↓
-- ==== Sys2Proof/Syntax.lean ====
section
/-! DEFINITION. The commands of the part: one constructor per row of the table of operations and events (opcode_table.json,
whose rows are the steps of the manual), with the operands the step's rule names. -/
namespace Sys2Proof

open Sys2Proof.Machine

/-- The frame, header and tag of a KDA request (R465, R467-R472); its type is the command's. `plain` says that it came as one untagged,
unfragmented IPv4 datagram without options, `udp` is the UDP port it was sent to, `length` and `reserved` are the header's fields. -/
structure Kda where
  session  : BitVec 32
  counter  : BitVec 64
  reqId    : BitVec 32
  tag      : Bytes
  plain    : Bool
  udp      : BitVec 16
  version  : BitVec 8
  flags    : BitVec 8
  status   : BitVec 8
  length   : BitVec 16
  reserved : BitVec 16
  deriving DecidableEq, Repr

/-- One item of a dictionary read (R474). -/
structure RdItem where
  idx   : BitVec 16
  sub   : BitVec 8
  flags : BitVec 8
  deriving DecidableEq, Repr

/-- A port's request in one fabric clock (R396-R402): 2^size bytes at an address; `upset` says whether the addressed word has
gained a single-bit (1) or a double-bit (2) error by then, `parity` that the transfer fails its parity, `aged` that the
request has waited 16 bank clocks. -/
structure MemReq where
  port   : Fin 16
  write  : Bool
  addr   : BitVec 23
  size   : Fin 4
  data   : BitVec 64
  upset  : Fin 3
  parity : Bool
  aged   : Bool
  deriving DecidableEq, Repr
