-- ==== Sys2Proof/Config.lean ====
section
/-! DEFINITION. What a part or its surroundings fix and the manual does not: identity values, transcendental functions whose
rounding the manual leaves open, secrets, and the free values.  No constant here has a body, so no proof can see a value. -/
namespace Sys2Proof.Config

open Sys2Proof.Machine

/-- The n-th free value: a number the manual leaves open at the n-th point where the machine needs one (log 3). -/
opaque free : Nat → Nat

/-- Ordering variant of the part (R43 0x1001.04). -/
opaque variant : BitVec 1
/-- Serial number of the part (R43 0x1001.05). -/
opaque serial : BitVec 64
/-- Base MAC address of the part (R43 0x1001.06). -/
opaque mac : BitVec 48
/-- Pair protocol version of the image (R339 0x3C00.03). -/
opaque pairVersion : BitVec 16
/-- Whether an image's signature verifies against the fused key (R436, R459). -/
opaque signatureOk : Bytes → Bool
/-- The rollback counter's fuse count at delivery (R437). -/
opaque rollback : BitVec 6
/-- The session identifier and device nonce of the n-th session opened (R470). -/
opaque sessionId : Nat → BitVec 32
/-- The device nonce of the n-th session opened (R470). -/
opaque nonce : Nat → BitVec 128
/-- Which value within 1 ulp of the exact sine the angle unit returns for an angle given as a U32 fraction of a turn (R88): 1 the one below the
nearest, 2 the one above, else the nearest. -/
opaque sinUlp : BitVec 32 → Nat
/-- The same for the cosine (R88). -/
opaque cosUlp : BitVec 32 → Nat
/-- The same for atan2 (R88). -/
opaque atan2Ulp : F32 → F32 → Nat
/-- What the angle unit's atan2 returns for the origin, where there is no exact result (R88). -/
opaque atan2Origin : F32 → F32 → F32
/-- The 64-bit digest of a state unit (R333 gives no layout to digest). -/
opaque unitDigest : StateUnit → BitVec 64
/-- The frequency steering a domain clock's servo applies for its offsets, newest first, and bandwidth (R279). -/
opaque ptpSteer : List Int → F32 → F32

/-- The configuration digest of a pair over the values and byte strings of the objects R324 names, in an order the manual leaves open. -/
opaque configDigest : List (Nat × Nat) → List (Nat × Bytes) → BitVec 32

end Sys2Proof.Config
end

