/-- Object rows of R312, R313. -/
def rowsAcq0 : List Row :=
  [ ⟨0x3600, 1, 1, 0, 0, .u8, .ro, false, false, (.nat 6 6), (.num 6)⟩,
    ⟨0x3600, 1, 1, 1, 1, .u32, .ro, false, false, .all, (.num 16777216)⟩,
    ⟨0x3600, 1, 1, 2, 2, .u16, .ro, false, false, (.nat 0 2048), (.num 0)⟩,
    ⟨0x3600, 1, 1, 3, 3, .u32, .ro, false, false, .all, (.num 1)⟩,
    ⟨0x3600, 1, 1, 4, 4, .u32, .rw, false, false, .all, (.num 0)⟩,
    ⟨0x3600, 1, 1, 5, 5, .u32, .rw, false, false, .all, (.num 0)⟩,
    ⟨0x3600, 1, 1, 6, 6, .u32, .rw, false, false, .all, (.num 0)⟩,
    ⟨0x3610, 4, 16, 0, 0, .u8, .ro, false, false, (.nat 15 15), (.num 15)⟩,
    ⟨0x3610, 4, 16, 1, 1, .u8, .rw, false, true, (.nat 1 3), (.num 1)⟩,
    ⟨0x3610, 4, 16, 2, 2, .u8, .rw, false, true, .special, (.num 0)⟩,
    ⟨0x3610, 4, 16, 3, 3, .u16, .rw, false, true, (.nat 1 65535), (.num 1)⟩,
    ⟨0x3610, 4, 16, 4, 4, .u8, .rw, false, true, .special, (.num 0)⟩,
    ⟨0x3610, 4, 16, 5, 5, .u8, .rw, false, true, (.nat 0 1), (.num 0)⟩,
    ⟨0x3610, 4, 16, 6, 6, .u32, .rw, false, true, (.nat 0 16384000), (.num 64000)⟩,
    ⟨0x3610, 4, 16, 7, 7, .u32, .rw, false, true, (.nat 64 16777216), (.num 4096)⟩,
    ⟨0x3610, 4, 16, 8, 8, .u8, .rw, false, true, (.nat 0 100), (.num 25)⟩,
    ⟨0x3610, 4, 16, 9, 9, .u8, .rw, false, true, (.nat 0 1), (.num 0)⟩,
    ⟨0x3610, 4, 16, 10, 10, .u32, .rw, false, true, .all, (.num 0)⟩,
    ⟨0x3610, 4, 16, 11, 11, .u32, .rw, false, true, (.nat 0 600000), (.num 0)⟩,
    ⟨0x3610, 4, 16, 12, 12, .u8, .rw, false, true, (.nat 0 2), (.num 0)⟩,
    ⟨0x3610, 4, 16, 13, 13, .u8, .rw, false, true, (.nat 0 1), (.num 0)⟩,
    ⟨0x3610, 4, 16, 14, 14, .u16, .rw, false, true, .special, (.num 64)⟩,
    ⟨0x3610, 4, 16, 15, 15, .u16, .rw, false, true, (.nat 0 256), (.num 0)⟩,
    ⟨0x3611, 4, 16, 0, 0, .u8, .ro, false, false, (.nat 6 6), (.num 6)⟩,
    ⟨0x3611, 4, 16, 1, 1, .u8, .rw, false, true, (.nat 0 7), (.num 0)⟩,
    ⟨0x3611, 4, 16, 2, 2, .u16, .rw, false, true, .special, (.num 0)⟩,
    ⟨0x3611, 4, 16, 3, 3, .f64, .rw, false, true, .special, (.num 0)⟩,
    ⟨0x3611, 4, 16, 4, 4, .f64, .rw, false, true, .special, (.num 0)⟩,
    ⟨0x3611, 4, 16, 5, 5, .u8, .rw, false, true, .special, (.num 64)⟩,
    ⟨0x3611, 4, 16, 6, 6, .u16, .rw, false, true, .special, (.num 0)⟩,
    ⟨0x3612, 4, 16, 0, 0, .u8, .ro, false, false, (.nat 6 6), (.num 6)⟩,
    ⟨0x3612, 4, 16, 1, 1, .u8, .rw, false, true, (.nat 0 7), (.num 0)⟩,
    ⟨0x3612, 4, 16, 2, 2, .u16, .rw, false, true, .special, (.num 0)⟩,
    ⟨0x3612, 4, 16, 3, 3, .f64, .rw, false, true, .special, (.num 0)⟩,
    ⟨0x3612, 4, 16, 4, 4, .f64, .rw, false, true, .special, (.num 0)⟩,
    ⟨0x3612, 4, 16, 5, 5, .u8, .rw, false, true, .special, (.num 64)⟩ ]

/-- Object rows of R313, R314, R315. -/
def rowsAcq1 : List Row :=
  [ ⟨0x3612, 4, 16, 6, 6, .u16, .rw, false, true, .special, (.num 0)⟩,
    ⟨0x3613, 4, 16, 0, 0, .u8, .ro, false, false, (.nat 4 4), (.num 4)⟩,
    ⟨0x3613, 4, 16, 1, 1, .u8, .ro, true, false, (.nat 0 4), (.num 0)⟩,
    ⟨0x3613, 4, 16, 2, 2, .u32, .ro, false, false, .all, (.num 0)⟩,
    ⟨0x3613, 4, 16, 3, 3, .i64, .ro, false, false, .all, (.num 0)⟩,
    ⟨0x3613, 4, 16, 4, 4, .u32, .ro, false, false, .all, (.num 0)⟩,
    ⟨0x3614, 4, 16, 0, 0, .u8, .ro, false, false, (.nat 6 6), (.num 6)⟩,
    ⟨0x3614, 4, 16, 1, 1, .u32, .rw, false, false, .all, (.num 0)⟩,
    ⟨0x3614, 4, 16, 2, 2, .u32, .rw, false, false, .all, (.num 0)⟩,
    ⟨0x3614, 4, 16, 3, 3, .u32, .rw, false, false, .all, (.num 0)⟩,
    ⟨0x3614, 4, 16, 4, 4, .u32, .rw, false, false, .all, (.num 0)⟩,
    ⟨0x3614, 4, 16, 5, 5, .u32, .rw, false, false, .all, (.num 0)⟩,
    ⟨0x3614, 4, 16, 6, 6, .u32, .rw, false, false, .all, (.num 0)⟩,
    ⟨0x3615, 4, 16, 0, 0, .u8, .wo, false, false, (.nat 1 4), (.num 0)⟩,
    ⟨0x3680, 1, 1, 0, 0, .octets, .ro, false, false, .all, (.num 0)⟩,
    ⟨0x3681, 1, 1, 0, 0, .u8, .ro, false, false, (.nat 5 5), (.num 5)⟩,
    ⟨0x3681, 1, 1, 1, 1, .u32, .rw, false, false, .all, (.num 0)⟩,
    ⟨0x3681, 1, 1, 2, 2, .u32, .rw, false, false, .all, (.num 0)⟩,
    ⟨0x3681, 1, 1, 3, 3, .u32, .rw, false, false, .all, (.num 0)⟩,
    ⟨0x3681, 1, 1, 4, 4, .u8, .wo, false, false, (.nat 1 1), (.num 0)⟩,
    ⟨0x3681, 1, 1, 5, 5, .u8, .ro, false, false, (.nat 0 3), (.num 0)⟩,
    ⟨0x3700, 8, 1, 0, 0, .u8, .ro, false, false, (.nat 128 128), (.num 128)⟩,
    ⟨0x3700, 8, 1, 1, 128, .u64, .rw, false, true, .special, (.num 0)⟩ ]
↑
Exercise details:
Only lines containing the string "length" are needed. Pull each of them out of the records above.

Exercise solution:
unfragmented IPv4 datagram without options, `udp` is the UDP port it was sent to, `length` and `reserved` are the header's fields. -/
  length   : BitVec 16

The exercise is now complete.